-- ==== Sys2Proof/Laws/FormCalBase.lean ====
section
/-! SUPPORT. Every operation of Machine/CalBase.lean keeps the form of the state and leaves the queue alone (`State.Wf`). -/

namespace Sys2Proof.Machine

set_option linter.unusedVariables false
set_option maxRecDepth 2000

variable {q : List Instr}

theorem modCal_wf (a0 a1 s) (h : State.Wf q s) : State.Wf q (modCal a0 a1 s) := by grind only [modCal, wf_mk, foldl_wf, State.Wf.claims, State.Wf.owner, State.Wf.origin]

theorem endTrial_wf (a0 s) (h : State.Wf q s) : State.Wf q (endTrial a0 s) := by grind only [endTrial, modCal_wf, put_wf, wf_mk, foldl_wf, State.Wf.claims, State.Wf.owner, State.Wf.origin]

theorem modLane_wf (a0 a1 a2 s) (h : State.Wf q s) : State.Wf q (modLane a0 a1 a2 s) := by grind only [modLane, modCal_wf, wf_mk, foldl_wf, State.Wf.claims, State.Wf.owner, State.Wf.origin]

theorem tapsApply_wf (a0 s) (h : State.Wf q s) : State.Wf q (tapsApply a0 s) := by grind only [tapsApply, modLane_wf, put_wf, wf_mk, foldl_wf, State.Wf.claims, State.Wf.owner, State.Wf.origin]

theorem queuePstep_wf (a0 a1 a2 a3 a4 a5 s) (h : State.Wf q s) : State.Wf q (queuePstep a0 a1 a2 a3 a4 a5 s) := by grind only [queuePstep, modCal_wf, putI_wf, wf_mk, foldl_wf, State.Wf.claims, State.Wf.owner, State.Wf.origin]

theorem stampLaneStep_wf (a0 a1 a2 a3 s) (h : State.Wf q s) : State.Wf q (stampLaneStep a0 a1 a2 a3 s) := by grind only [stampLaneStep, queuePstep_wf, wf_mk, foldl_wf, State.Wf.claims, State.Wf.owner, State.Wf.origin]

theorem newMap_wf (a0 a1 s) (h : State.Wf q s) : State.Wf q (newMap a0 a1 s) := by grind only [newMap, modLane_wf, bump_wf, wf_mk, foldl_wf, State.Wf.claims, State.Wf.owner, State.Wf.origin]

theorem abandonTrial_wf (a0 s) (h : State.Wf q s) : State.Wf q (abandonTrial a0 s) := by grind only [abandonTrial, bump_wf, endTrial_wf, wf_mk, foldl_wf, State.Wf.claims, State.Wf.owner, State.Wf.origin]

theorem newRequest_wf (a0 a1 a2 s) (h : State.Wf q s) : State.Wf q (newRequest a0 a1 a2 s) := by grind only [newRequest, modLane_wf, wf_mk, foldl_wf, State.Wf.claims, State.Wf.owner, State.Wf.origin]

theorem setAlpha_wf (a0 a1 s) (h : State.Wf q s) : State.Wf q (setAlpha a0 a1 s) := by grind only [setAlpha, putI_wf, wf_mk, foldl_wf, State.Wf.claims, State.Wf.owner, State.Wf.origin]

theorem answerReq_wf (a0 a1 a2 a3 s) (h : State.Wf q s) : State.Wf q (answerReq a0 a1 a2 a3 s) := by grind only [answerReq, modLane_wf, wf_mk, foldl_wf, State.Wf.claims, State.Wf.owner, State.Wf.origin]

theorem abandonLane_wf (a0 a1 s) (h : State.Wf q s) : State.Wf q (abandonLane a0 a1 s) := by grind only [abandonLane, abandonTrial_wf, wf_mk, foldl_wf, State.Wf.claims, State.Wf.owner, State.Wf.origin]

theorem laneChanged_wf (a0 a1 s) (h : State.Wf q s) : State.Wf q (laneChanged a0 a1 s) := by grind only [laneChanged, modLane_wf, newMap_wf, wf_mk, foldl_wf, State.Wf.claims, State.Wf.owner, State.Wf.origin]

theorem freeRequest_wf (a0 a1 s) (h : State.Wf q s) : State.Wf q (freeRequest a0 a1 s) := by grind only [freeRequest, draw_wf, newRequest_wf, wf_mk, foldl_wf, State.Wf.claims, State.Wf.owner, State.Wf.origin]

theorem moveSampler_wf (a0 a1 a2 a3 s) (h : State.Wf q s) : State.Wf q (moveSampler a0 a1 a2 a3 s) := by grind only [moveSampler, bump_wf, putI_wf, newMap_wf, queuePstep_wf, wf_mk, foldl_wf, State.Wf.claims, State.Wf.owner, State.Wf.origin]

theorem noteAnswer_wf (a0 a1 s) (h : State.Wf q s) : State.Wf q (noteAnswer a0 a1 s) := by grind only [noteAnswer, modLane_wf, wf_mk, foldl_wf, State.Wf.claims, State.Wf.owner, State.Wf.origin]

end Sys2Proof.Machine
end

== Task directions ==
The lines to copy run from the first line of the entries to the line containing "theorem newMap_wf (a0"; copy them exactly and output nothing else.

== Solution to this exercise ==
-- ==== Sys2Proof/Laws/FormCalBase.lean ====
section
/-! SUPPORT. Every operation of Machine/CalBase.lean keeps the form of the state and leaves the queue alone (`State.Wf`). -/

namespace Sys2Proof.Machine

set_option linter.unusedVariables false
set_option maxRecDepth 2000

variable {q : List Instr}

theorem modCal_wf (a0 a1 s) (h : State.Wf q s) : State.Wf q (modCal a0 a1 s) := by grind only [modCal, wf_mk, foldl_wf, State.Wf.claims, State.Wf.owner, State.Wf.origin]

theorem endTrial_wf (a0 s) (h : State.Wf q s) : State.Wf q (endTrial a0 s) := by grind only [endTrial, modCal_wf, put_wf, wf_mk, foldl_wf, State.Wf.claims, State.Wf.owner, State.Wf.origin]

theorem modLane_wf (a0 a1 a2 s) (h : State.Wf q s) : State.Wf q (modLane a0 a1 a2 s) := by grind only [modLane, modCal_wf, wf_mk, foldl_wf, State.Wf.claims, State.Wf.owner, State.Wf.origin]

theorem tapsApply_wf (a0 s) (h : State.Wf q s) : State.Wf q (tapsApply a0 s) := by grind only [tapsApply, modLane_wf, put_wf, wf_mk, foldl_wf, State.Wf.claims, State.Wf.owner, State.Wf.origin]

theorem queuePstep_wf (a0 a1 a2 a3 a4 a5 s) (h : State.Wf q s) : State.Wf q (queuePstep a0 a1 a2 a3 a4 a5 s) := by grind only [queuePstep, modCal_wf, putI_wf, wf_mk, foldl_wf, State.Wf.claims, State.Wf.owner, State.Wf.origin]

theorem stampLaneStep_wf (a0 a1 a2 a3 s) (h : State.Wf q s) : State.Wf q (stampLaneStep a0 a1 a2 a3 s) := by grind only [stampLaneStep, queuePstep_wf, wf_mk, foldl_wf, State.Wf.claims, State.Wf.owner, State.Wf.origin]

theorem newMap_wf (a0 a1 s) (h : State.Wf q s) : State.Wf q (newMap a0 a1 s) := by grind only [newMap, modLane_wf, bump_wf, wf_mk, foldl_wf, State.Wf.claims, State.Wf.owner, State.Wf.origin]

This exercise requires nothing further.